* **WORK TO BE COMPLETED**: Count how many lines below include the word "byteStepBits". Answer with a number only.

* **GIVEN ENTRIES**:
--- START ---
-- ==== Sys2Proof/Laws/Decode.lean ====
section
/-! SUPPORT. The small lemmas of the codes, the keys and the frame pattern. -/

namespace Sys2Proof

@[simp] theorem psOfCode_psCode (ps : Ps) : psOfCode (psCode ps) = some ps := by cases ps <;> rfl

/-- A code that stands for a value of `ps` is that value's code (R11). -/
theorem psCode_of_psOfCode {code : BitVec 3} {ps : Ps} (h : psOfCode code = some ps) : psCode ps = code := by
  revert code ps; decide

/-- Bits 10:8 of a byte-step key are the code of `ps` (R67). -/
@[simp] theorem byteStepBits_ps (ps : Ps) (b : Byte) : (byteStepBits ps b).extractLsb' 8 3 = psCode ps := by
  unfold byteStepBits
  ext i hi
  interval_cases i <;> simp

/-- Bits 7:0 of a byte-step key are the byte (R67). -/
@[simp] theorem byteStepBits_byte (ps : Ps) (b : Byte) : (byteStepBits ps b).extractLsb' 0 8 = b := by
  unfold byteStepBits
  ext i hi
  interval_cases i <;> simp

/-- The bytes of the 40-bit pattern are the frame's, offset 0 leftmost (R50). -/
theorem frameBitsByte_frameBits (c v k : Byte) :
    frameBitsByte (frameBits c v k) 0 = Config.header1 ∧ frameBitsByte (frameBits c v k) 1 = Config.header2 ∧
    frameBitsByte (frameBits c v k) 2 = c ∧ frameBitsByte (frameBits c v k) 3 = v ∧
    frameBitsByte (frameBits c v k) 4 = k := by
  unfold frameBitsByte frameBits
  refine ⟨?_, ?_, ?_, ?_, ?_⟩ <;> ext i hi <;> interval_cases i <;> simp

@[simp] theorem checksum_toNat (c v : Byte) : (checksum c v).toNat = (c.toNat + v.toNat) % 256 := by
  simp [checksum, addMod256, BitVec.toNat_add]

theorem frameBytes_length (c v : Byte) : (frameBytes c v).length = Config.frameLen := rfl

end Sys2Proof
end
--- END ---
* **OUTPUT**: 4